Game | Player | Status | Command Line Name |
---|---|---|---|
Connect 4 | Human | Implemented | human |
Connect 4 | Random | Implemented | random |
Connect 4 | Minimax | Implemented | minimax |
Connect 4 | Monte Carlo Tree Search(MTCS) | Implemented | mcts |
Connect 4 | Deep Q-Network (DQN) | In Progress | dqn |
Much of the inspiration for the Connect4 approach comes from this article. If any articles are used in the making of this project, all intent is to understand and implement concepts, rather than copy code.
- Python3
- Anaconda
conda env create
conda activate c4
To execute test, run:
python3 test_c4.py
To train and run MTCS on the Connect4 game, run the following command.

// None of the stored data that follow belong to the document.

structure Msf where
  /-- configuration [-; 06 R208; image] -/
  cfg : MsfCfg := {}
  /-- MSF state [3; 06 R197; OFF] -/
  st : MsfState := .off
  /-- MSF_VSET.VIM_SET and SLEW, and the pair in force [-; 06 R196; image] -/
  vimSet : Nat := 1800
  slew : Nat := 20
  vimSetIn : Nat := 1800
  slewIn : Nat := 20
  /-- target tgt, mV [12; 06 R191; 0] -/
  tgt : Nat := 0
  /-- base and off parts of the reference [13 each; 06 R195; 0] -/
  base : Ramp := {}
  off : Ramp := {}
  /-- instant of which base and off are the values [64; 06 R195; 0] -/
  refAt : Nat := 0
  /-- forecast offset fo, mV [6; 06 R195; 0] -/
  fo : Nat := 0
  /-- vref_q of the latest sample [13; 06 R195; 0] -/
  vrefQ : Nat := 0
  /-- VSNS of the latest sample [13; 06 R190; 0] -/
  vsns : Nat := 0
  /-- integrator, 1/1024 of 10 mA [-; 06 R190; 0] -/
  acc : Int := 0
  /-- measured current im and demand dm, 10 mA [-; 06 R190; 0] -/
  im : Int := 0
  dm : Nat := 0
  /-- per-channel peak in force and computed for the next sample, 10 mA [16; 06 R190; 0] -/
  ipk : Int := 0
  ipkNext : Int := 0
  /-- channels [-; 06; 48 idle] -/
  chans : List Chan := List.replicate 48 {}
  /-- ladder level in force [3; 06 R200; 0] -/
  level : Nat := 0
  /-- channel-0 periods counted since the latest soft start [-; 06 R201, R202; 0] -/
  per : Nat := 0
  /-- stamp of channel 0's latest turn-on, the boundary of its periods [64; 06 R201; none] -/
  perAt : Option Nat := none
  /-- VSNS has stayed below 20% of tgt since that boundary [1; 06 R202; 0] -/
  lowAll : Bool := false
  /-- restart watches, newest first: level before the commit, level of the commit, and the channel-0 period count at which it closes [-; 06 R201; none] -/
  watch : List (Nat × Nat × Nat) := []
  /-- armed shed: level, and the channel-0 period count at arming [-; 06 R201; none] -/
  armed : Option (Nat × Nat) := none
  /-- instant since when dn has stood above the level, and dn [-; 06 R201; none] -/
  dwellAt : Option Nat := none
  dn : Nat := 0
  /-- entry instant of the present state [64; 06 R197; 0] -/
  stAt : Nat := 0
  /-- the soft start waits for its VSNS capture [1; 06 R197; 0] -/
  capture : Bool := false
  /-- base has reached tgt at a sample [1; 06 R197; 0] -/
  reached : Bool := false
  /-- short detections TRIES and instant of the latest [2; 06 R202; 0] -/
  tries : Nat := 0
  shortAt : Nat := 0
  /-- consecutive counting periods [7; 06 R202; 0] -/
  shortCnt : Nat := 0
  /-- consecutive samples above the overvoltage level [2; 06 R203; 0] -/
  ovCnt : Nat := 0
  /-- SYNC_IN: locked, lost [2; 06 R186; 0] -/
  lock : Bool := false
  syncLost : Bool := false
  /-- period of SYNC_IN at which it locked, ps [22; 06 R186; 0] -/
  syncPer : Nat := 0
  /-- MSF_STATUS sticky bits 0 to 7 [8; 06; 0] -/
  status : BitVec 8 := 0
  /-- stage group temperatures, WARN and SHUT [12+2 each; 06 R205; 0] -/
  stgT : List Int := List.replicate 6 0
  stgWarn : List Bool := List.replicate 6 false
  stgShut : List Bool := List.replicate 6 false
  /-- VSET_IN: last valid target, lost since, fallen back, valid since [-; 06 R194; none] -/
  vsetVal : Option Nat := none
  vsetLostAt : Option Nat := none
  vsetFallen : Bool := false
  vsetValidAt : Option Nat := none
  /-- VSET_IN: analogue average below 100 mV since; latest rising edge; a duty out of 5% to 95% since [64 each; 06 R192, R193; none] -/
  vsetLowAt : Option Nat := none
  vsetEdgeAt : Option Nat := none
  vsetBadAt : Option Nat := none
  /-- FPV forecast in force: fv0..fv3 in A, arrival [-; 06 R190; none] -/
  fv : Option (Nat × Nat × Nat × Nat × Nat) := none
  /-- start of the MSF's absence of forecasts [64; 01 R48; none] -/
  absentAt : Option Nat := none
  /-- VSNS outside ±5% since, within ±2% since [64; 06 R206; none] -/
  outAt : Option Nat := none
  inAt : Option Nat := none
  /-- sum and count of im over the 10 µs window [-; 11 R309; 0] -/
  imSum : Int := 0
  imCnt : Nat := 0
  deriving DecidableEq, Repr

/-! ## Forecast engine (07) -/

/-- A forecast round's packets to a Float on their way (R227). -/
structure FcPkt where
  zone : Nat
  s : Nat
  fp0 : W64
  fp1 : W64
  deriving DecidableEq, Repr

structure FceZone where
  /-- hidden values h [16 each; 07 R210; 0] -/
  h : List Int := List.replicate 32 0
  /-- FAMILY of the set of the previous evaluation [8; 07 R210; none] -/
  family : Option Nat := none
  /-- FCE_ZSTAT: SET, CTX, FLOOR, PLAN, F1 (mA) [-; 07; 0] -/
  set : Nat := 0
  ctx : Bool := false
  floorOn : Bool := false
  plan : Nat := 0
  f1 : Nat := 0
  /-- floor in mA and its expiry [-; 07 R216; none] -/
  floor : Option (Nat × Nat) := none
  /-- kept hidden values of the last 128 rounds: (s, set, h) [-; 07 R230; none] -/
  kept : List (Nat × Nat × List Int) := []
  /-- adaptation runs of the zone [16; 07 FCE_ERR; 0] -/
  runs : Nat := 0
  /-- errors and targets of the last 64 runs [-; 07 R234; none] -/
  errs : List (Rat × Rat) := []
  deriving DecidableEq, Repr

/-- Adaptation working copy of a set (R231): q rows and the upper triangle of P by rows. -/
structure Adapt where
  slot : Nat
  q : List (List Rat)
  p : List (List Rat)
  deriving DecidableEq, Repr

structure Fce where
  /-- configuration [-; 07; image] -/
  cfg : FceCfg := {}
  /-- 64 slots of 1,024 words, empty list = empty slot [32 each; 07 R217; empty] -/
  slots : List (List W32) := List.replicate 64 []
  /-- instant each slot was last loaded or cleared [64; 07 R230; 0] -/
  slotAt : List Nat := List.replicate 64 0
  /-- per-zone state [-; 07 R210; 0] -/
  zones : List FceZone := List.replicate 48 {}
  /-- packets on their way to the Floats and the MSF [-; 07 R227; none] -/
  out : List FcPkt := []
  fpv : Option (Nat × W64) := none
  /-- fo_raw of recent rounds: (s, fo_raw) [-; 07 R223; none] -/
  foLog : List (Nat × Nat) := []
  /-- RUNNING [1; 07 FCE_STATUS; 0] -/
  running : Bool := false
  /-- ABSENT_SEEN 1, FAMILY_RESET_SEEN 2, SLOT_LOST_SEEN 3 [4; 07 FCE_STATUS; 0] -/
  status : BitVec 4 := 0
  /-- staging words, newest first [32 each; 07 R220; none] -/
  staged : List W32 := []
  /-- FCE_LOAD_CTL.SLOT [6; 07; 0] -/
  slotSel : Nat := 0
  /-- FCE_LOAD_STATUS FAIL, DONE [9; 07; 0] -/
  fail : Nat := 0
  done : Bool := false
  /-- copy in progress: slot, words ([] clears) [-; 07 R220; none] -/
  copy : Option (Nat × List W32) := none
  /-- FCE_WIN_SLOT [6; 07; 0] -/
  winSlot : Nat := 0
  /-- FCE_CTRL.FREEZE [1; 07; 0] -/
  freeze : Bool := false
  /-- FCE_ADAPT_COUNT [32; 07; 0] -/
  runs : Nat := 0
  skipped : Nat := 0
  /-- next zone of the adaptation round robin [6; 07 R230; 0] -/
  nextZone : Nat := 0
  /-- working copies of the adapted sets [-; 07 R231; none] -/
  adapt : List Adapt := []
  /-- absence of forecasts has become DEGRADE [1; 01 R48; 0] -/
  absentDeg : Bool := false
  deriving DecidableEq, Repr

/-! ## Context store and forecast port (08) -/

/-- A live generation of a context. -/
structure Gen where
  /-- the record's 144 words [32 each; 08 R237; -] -/
  words : List W32 := []
  /-- patch-pool entry, none in the home slot [8; 08 R254; none] -/
  pool : Option Nat := none
  /-- hold-until time [64; 08 R249; 0] -/
  holdUntil : Nat := 0
  deriving DecidableEq, Repr

/-- A context's directory entry: its generations, older first, and a home-slot copy in progress. -/
structure Pcx where
  no : Nat
  gens : List Gen := []
  /-- instant the copy into the home slot completes at the latest (R255) -/
  homing : Option Nat := none
  deriving DecidableEq, Repr

/-- A claim (R249). -/
structure Claim where
  queue : Nat
  sid : Nat
  pcx : Nat
  gen : Nat
  /-- expiry; none while its lease is suspended -/
  expiry : Option Nat
  deriving DecidableEq, Repr

/-- An energy lease (R252); `susp` holds the revocation instant and the time left of a suspended one (R261). -/
structure Lease where
  queue : Nat
  sid : Nat
  start : Nat
  stop : Nat
  /-- unspent reservation in 2⁻¹⁶ nJ -/
  left : Nat
  susp : Option (Nat × Nat) := none
  /-- no later submission has reused its (QUEUE, SID): claims follow its end (R249) -/
  cur : Bool := true
  deriving DecidableEq, Repr

structure PcxStore where
  /-- configuration [-; 08 R267; image] -/
  cfg : PcxCfg := {}
  /-- contexts that are not empty, by number [-; 08 R236; none] -/
  dir : List Pcx := []
  /-- patch-pool entries in use [8 each; 08 R254; none] -/
  pool : List Nat := []
  /-- claim table, at most 1,024 [-; 08 R249; none] -/
  claims : List Claim := []
  /-- active and suspended leases [-; 08 R252; none] -/
  leases : List Lease := []
  /-- directory or claim table uncorrectable: every PCX is empty [1; 08 R248; 0] -/
  dead : Bool := false
  /-- PCX_STATUS sticky bits 0 to 5 [6; 08; 0] -/
  status : BitVec 6 := 0
  /-- staging words, newest first [32 each; 08 R253; none] -/
  staged : List W32 := []
  /-- PCX_RESULT FAIL, DONE [9; 08; 0] -/
  fail : Nat := 0
  done : Bool := false
  /-- commit in progress: target, words, pool entry, instant of CMD 2 [-; 08 R254; none] -/
  copy : Option (Nat × List W32 × Option Nat × Nat) := none
  /-- PCX_SEL [13; 08; 0] -/
  sel : BitVec 13 := 0
  /-- PCX_CTRL.LEARN_FREEZE [1; 08; 0] -/
  freeze : Bool := false
  /-- PCX_COUNT0 to 2 [16 each; 08; 0] -/
  malformed : Nat := 0
  fcpLost : Nat := 0
  leaseRefused : Nat := 0
  genMiss : Nat := 0
  learnSkip : Nat := 0
  learned : Nat := 0
  deriving DecidableEq, Repr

python3 runner.py --p1strategy random --p2strategy mcts --numTraining 500000 --numGames 1000
This command will run 500,000 training simulations with player 1 using random strategy and player 2 using MCTS. Following training, 1,000 simulations will be run.
It is possible to use a different player for training than for execution. Specifying a player named minimax,human
will
train using minimax and execute using human input.
Use python3 runner.py --help
for more detailed instructions. Todo: Implement more detailed instructions :)
On a Mac or PC running an Intel CPU and no discrete graphics, I've seen approximately a 20% increase in speed of DQN training using pre-built GCP docker images. This depends on your processor architecture and may not work for all configurations.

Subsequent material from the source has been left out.